- [What is expected]:
Copy, word for word, the lines of the entries below between the one with "(runElement_forward hv _).bind fun _ hw" and the one with "theorem opUncompressed_forward : Forward", inclusive, and leave out everything else.

- [Recorded data]:

———

theorem opMhdr_forward : Forward n (opMhdr s) := by
  refine (runElement_forward h _).bind fun t ht => ?_
  split
  · exact .ok ht
  refine (runElement_forward ht _).bind fun u hu => ?_
  split
  · exact .ok hu
  refine (Forward.iterate (fun _ hv => runElement_forward hv _) _ hu).bind fun v hv => ?_
  split
  · exact (dispatchBody_forward (s := { v with isUncompressed := false }) hv).bind fun _ ht => .ok ht
  · exact (runElement_forward hv _).bind fun _ ht => .ok ht

theorem skipBytes_forward (m : Nat) : Forward n (skipBytes m s) := by
  unfold skipBytes
  split
  · exact .ok (Nat.le_add_right_of_le h)
  · exact .raise h ..

theorem readBytes_forward (m : Nat) : Forward n (readBytes m s) := by
  unfold readBytes
  split
  · split
    · exact .ok (by simpa using Nat.le_add_right_of_le h)
    · exact .fault _
  · exact .raise h ..

theorem opMetadata_forward : Forward n (opMetadata s) :=
  (runElement_forward h _).bind fun _ ht => (runElement_forward ht _).bind fun _ hu =>
    (Forward.iterate (fun _ hv => runElement_forward hv _) _ hu).bind fun _ hv =>
    (runElement_forward hv _).bind fun _ hw => (skipBytes_forward hw _).bind fun _ hx =>
    (endOfMetaBlock_forward hx).bind fun _ ht => .ok ht

theorem opUncompressed_forward : Forward n (opUncompressed s) :=
  (runElement_forward h _).bind fun _ ht => (readBytes_forward ht _).bind fun u hu =>
    endOfMetaBlock_forward (s := { u with remaining := 0 }) hu

theorem opDist_forward : Forward n (opDist s) := by
  unfold opDist
  split
  · exact .ok h
  · exact (countSymbol_forward h .D).bind fun _ ht => runSymbol_forward ht _ _

theorem copyBackward_forward (d k : Nat) : Forward n (copyBackward d k s) := by
  induction k generalizing s with
  | zero => exact .ok h
  | succ k ih =>
    unfold copyBackward
    split
    · exact ih (s := s.append _) h
    · exact .fault _

theorem opCopy_forward : Forward n (opCopy s) := by
  unfold opCopy
  extract_lets u
  have hu : n ≤ u.bitpos := by unfold u; split <;> exact h
  split
  · exact .raise hu ..
  · exact (copyBackward_forward hu _ _).bind fun v hv =>
      endOfCommand_forward (s := { v with remaining := v.remaining - v.copyLen }) hv

theorem opDict_forward : Forward n (opDict s) := by
  unfold opDict
  split
  · exact .raise h ..
  split
  · exact .raise h ..
  refine (runElement_forward (s := { s with work := { s.work with wordId := (s.distance - s.maxDist - 1).toNat } }) h _).bind
    fun _ hv => (runElement_forward hv _).bind fun w hw => ?_
  dsimp only
  split
  · exact .raise hw ..
  · exact (endOfCommand_forward (by simpa using hw)).bind fun _ ht => .ok ht

/-- No instruction moves the cursor back. -/
theorem effect_forward (i : Instr) : Forward n (effect i s) := by
  unfold effect
  split
  · exact opStreamHeader_forward h
  · exact opMhdr_forward h
  · exact opMetadata_forward h
  · exact opUncompressed_forward h
  · exact opSetup_forward h
  · exact (countSymbol_forward h .I).bind fun _ ht => runSymbol_forward ht _ _
  · exact (countSymbol_forward h .L).bind fun _ ht => runSymbol_forward ht _ _
  · exact opDist_forward h
  · exact opCopy_forward h
  · exact opDict_forward h
  · exact elem_forward h i

end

———

- [Written answer]:
    (runElement_forward hv _).bind fun _ hw => (skipBytes_forward hw _).bind fun _ hx =>
    (endOfMetaBlock_forward hx).bind fun _ ht => .ok ht

theorem opUncompressed_forward : Forward n (opUncompressed s) :=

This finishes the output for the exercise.